Re: Logstash to Kafka

2015-02-05 Thread Vineet Mishra
Yury,

Well thanks for sharing the insight of kafka partition distribution.

Well I am more of a concerned about the throughtput that kafka-storm can
collaborative give so as to event process.

Currently I am having around a 30 Gb file with around .2 Billion events,
this number is soon gonna rise 100 times the existing numbers.

I was wondering will the above mentioned stream processing engine will be
good fit in my case?
If yes, then with what configuration and tuning so as to effectively use
resource and maximize throughput.

Thanks!
On Feb 3, 2015 8:38 PM, Yury Ruchin yuri.ruc...@gmail.com wrote:

 This is a quote from Kafka documentation:
 The routing decision is influenced by the kafka.producer.Partitioner.

 interface PartitionerT {
int partition(T key, int numPartitions);
 }
 The partition API uses the key and the number of available broker
 partitions to return a partition id. This id is used as an index into a
 sorted list of broker_ids and partitions to pick a broker partition for the
 producer request. The default partitioning strategy is
 hash(key)%numPartitions. If the key is null, then a random broker partition
 is picked. A custom partitioning strategy can also be plugged in using the
 partitioner.class config parameter.

 An important point for the null key is that the randomly chosen broker
 partition sticks for the time specified by 
 topic.metadata.refresh.interval.ms which is 10 minutes by default. So if
 you are using null key for Logstash entries, you will be writing to the
 same partition for 10 minutes.
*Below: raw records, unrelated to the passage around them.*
-- ==== Sys2Proof/Machine/Scheduler.lean ====
section
/-! DEFINITION. The die schedulers: where a team fits, placement, clusters and drains, pre-emption with lazy save,
staging and the start of teams, the release of slots (R141 to R148, R152 to R156, R182). -/

namespace Sys2Proof.Machine

open Host (Outcome)

/-! ### Where a team fits -/

/-- The berth of a group of a team (R144). -/
def Team.groupBerth (t : Team) (g : Nat) : Nat := (t.berth + g) % 16

/-- A team holds storage: it has not ended (R182). -/
def Team.holds (t : Team) : Bool := t.phase != .retired

/-- The groups of a team on a berth, with their shares (R143). -/
def Team.onBerth (t : Team) (b : Nat) : List (List Nat × Nat) :=
  (t.vrf.zipIdx.filter fun x => t.groupBerth x.2 = b).map Prod.fst

/-- Kilobytes of team memory a team takes (R143). -/
def tmUnits (tmem : Nat) : Nat := (tmem + 1023) / 1024

/-- Storage a team takes on a core (R143, R144), with the victims' regions it claims (R154). -/
structure Alloc where
  slot : Nat
  vrf : List (List Nat × Nat)
  tmBase : Nat
  tiles : List Nat
  claims : List (Nat × Region)
  deriving DecidableEq, Repr

/-- The teams of a core that hold storage, split by whether they are victims. -/
def Core.holders (k : Core) (victims : List Nat) (soft : Bool) : List (Nat × Team) :=
  k.teams.filter fun (e : Nat × Team) => e.2.holds && (victims.contains e.1 == soft)

/-- Numbers below `n` outside `hard`, those outside `soft` first, `want` of them; none where there are too few. -/
def takeFree (n want : Nat) (hard soft : List Nat) : Option (List Nat) :=
  let ok := (List.range n).filter fun i => !hard.contains i
  let picked := ((ok.filter fun i => !soft.contains i) ++ ok.filter fun i => soft.contains i).take want
  if picked.length = want then some picked else none

/-- A run of `want` numbers below `n` outside `hard` that takes in the fewest of `soft`, the lowest one of those (R144,
R154, R183). -/
def takeRun (n want : Nat) (hard soft : List Nat) : Option (List Nat) :=
  let run := fun (b : Nat) => (List.range want).map (b + ·)
  let cost := fun (b : Nat) => ((run b).filter soft.contains).length
  (((List.range (n + 1 - want)).filter fun b => !(run b).any hard.contains).foldl
    (fun (best : Option Nat) b => match best with
      | some x => if cost b < cost x then some b else some x
      | none => some b) none).map run

/-- Shares of the VRF for groups from `g` on, those taken so far with their berths; a share is contiguous (R183). -/
def Core.allocVrf (k : Core) (victims : List Nat) (berth blocks : Nat) :
    Nat → Nat → List (Nat × List Nat × Nat) → Option (List (List Nat × Nat))
  | 0, _, done => some (done.map Prod.snd)
  | n + 1, g, done =>
    let b := (berth + g) % 16
    let used := fun (soft : Bool) => (k.holders victims soft).flatMap fun (e : Nat × Team) => e.2.onBerth b
    let mine := (done.filter fun x => x.1 = b).map Prod.snd
    let hard := used false ++ mine
    match takeRun 256 blocks (hard.flatMap Prod.fst) ((used true).flatMap Prod.fst),
        takeFree 32 1 (hard.map Prod.snd) ((used true).map Prod.snd) with
    | some cs, some [p] => k.allocVrf victims berth blocks n (g + 1) (done ++ [(b, cs, p)])
    | _, _ => none
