/-- A line belongs to the range of an invalidation: a page of the range is translated to it, by a cached entry or by the
table. -/
def State.inRange (s : State) (i : Inval) (line : Nat) : Bool :=
  let frame := line / 32
  s.tlb.any (fun (t : TlbEntry) => i.covers t.asid t.page && (mappedOf t.pte t.level (t.page * 4096)).pa / 4096 == frame)
    || ((s.ptroot i.asid).valid && s.tableMaps i frame 3 (s.ptroot i.asid).root.toNat 0)

/-- A copy is a read-shared one of the range of an invalidation: taken through a page of it, or of a line of it (R73,
R134). -/
def State.invalidates (s : State) (i : Inval) (line : Nat) (c : L1Line) : Bool :=
  c.cls == 1 && (i.covers c.asid c.page || s.inRange i line)

/-- INVAL_COMPLETE (R134): the oldest invalidation started, once no access that used an old translation is left; no
read-shared copy of the range is left in any L1 (R73). -/
def execInvalComplete (s : State) : Outcome State Fault Refusal :=
  .next (match s.cmd.invalWait with
    | [] => s
    | i :: rest =>
      if s.invalBusy i then s
      else
        let lanes := fun (ls : NMap Agent) => ls.map fun (e : Nat × Agent) => (e.1, i.again e.2)
        let s := { s with
          tlb := s.tlb.filter fun (t : TlbEntry) => !i.covers t.asid t.page,
          cores := s.cores.map fun (c : Nat × Core) => (c.1, { c.2 with
            l1 := c.2.l1.filter fun (e : Nat × L1Line) => !s.invalidates i e.1 e.2,
            teams := c.2.teams.map fun (t : Nat × Team) => (t.1, { t.2 with lanes := lanes t.2.lanes }),
            contexts := c.2.contexts.map fun (x : Nat × KeeperCtx) => (x.1, { x.2 with ag := i.again x.2.ag }) }) }
        { s with cmd := { s.cmd with invalWait := rest, invalDone := s.cmd.invalDone + 1#32 } })

def execInvalRange (asid va size : Nat) (s : State) : Outcome State Fault Refusal :=
  .next (if s.isOpen then s.startInval asid va size false else s)

def execInvalAll (asid : Nat) (s : State) : Outcome State Fault Refusal :=
  .next (if s.isOpen then s.startInval asid 0 0 true else s)

/-! ### Read indices and interrupts -/

/-- A write of a free-running read index (R389). -/
def nextRead (rd wr v : Word) : Word :=
  if (v - rd).toNat ≤ (wr - rd).toNat then v else if (v - rd).toNat < 2 ^ 31 then wr else rd

/-- A write of FQ_RD (R135, R389). -/
def State.writeFqRd (s : State) (v : Word) : State :=
  let s := { s with cmd := { s.cmd with fqRd := nextRead s.cmd.fqRd s.cmd.fqWr v } }
  s.fqDrain s.cmd.fqHeld.length

/-- A write of ELOG_RD of a die (R83, R389). -/
def State.writeElogRd (s : State) (die : Nat) (v : Word) : State :=
  s.modDieMem die fun d => { d with elogRd := nextRead d.elogRd d.elogWr v }

/-- A write of INT_MASK (R140): a message for every bit set whose mask is cleared. -/
def State.writeIntMask (s : State) (v : Word) : State :=
  let old := s.cmd.intMask
  let new : BitVec 6 := bits v 0 6
  let rises := (List.range 6).filter fun i => old.getLsbD i && !new.getLsbD i && s.cmd.intStat.getLsbD i
  { s with cmd := { s.cmd with intMask := new }, msix := s.msix ++ rises }

def execFqRdWrite (value : Word) (s : State) : Outcome State Fault Refusal :=
  .next (if s.isOpen then s.writeFqRd value else s)

def execElogRdWrite (die : Nat) (value : Word) (s : State) : Outcome State Fault Refusal :=
  .next (if s.isOpen && decide (die < 4) then s.writeElogRd die value else s)

def execIntMaskWrite (value : Word) (s : State) : Outcome State Fault Refusal :=
  .next (if s.isOpen then s.writeIntMask value else s)

end Sys2Proof.Machine
end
Is this your case?

 2015-02-03 14:03 GMT+03:00 Vineet Mishra clearmido...@gmail.com:

  Hi,
 
  I am having a setup where I am sniffing some logs(ofcourse the big ones)
  through Logstash Forwarder and forwarding it to Logstash, which in turn
  publish these events to Kafka.
 
  I have created the Kafka Topic ensuring the required number of Partitions
  and Replication Factor but not sure with Logstash Output Configuration, I
  am having following doubt with reference to the same.
 
  For the Logstash Publishing events to kafka
 
  1) Do we need to explicitly define the Partition in Logstash while
  Publishing to Kafka
  2) Will Kafka take care of the proper distribution of the data across the
  Partitions
 
  I am having a notion that despite of the fact of declaring the partitions
  in Kafka while creating Topic the data from Logstash is been pushed to
  single Partition or perhaps not getting uniformly distributed.
 
  Looking for the Expert Advise.
 
  Thanks!
 



Re: Logstash to Kafka

2015-02-05 Thread Otis Gospodnetic
Hi,

In short, I don't see Kafka having problems with those numbers.  Logstash
will have a harder time, I believe.
That said, it all depends on how you tune things an what kind of / how much
hardware you use.

2B or 200B events, yes, big numbers, but how quickly do you need to process
those? in 1 minute, 1 hour, 1 day, or a week? :)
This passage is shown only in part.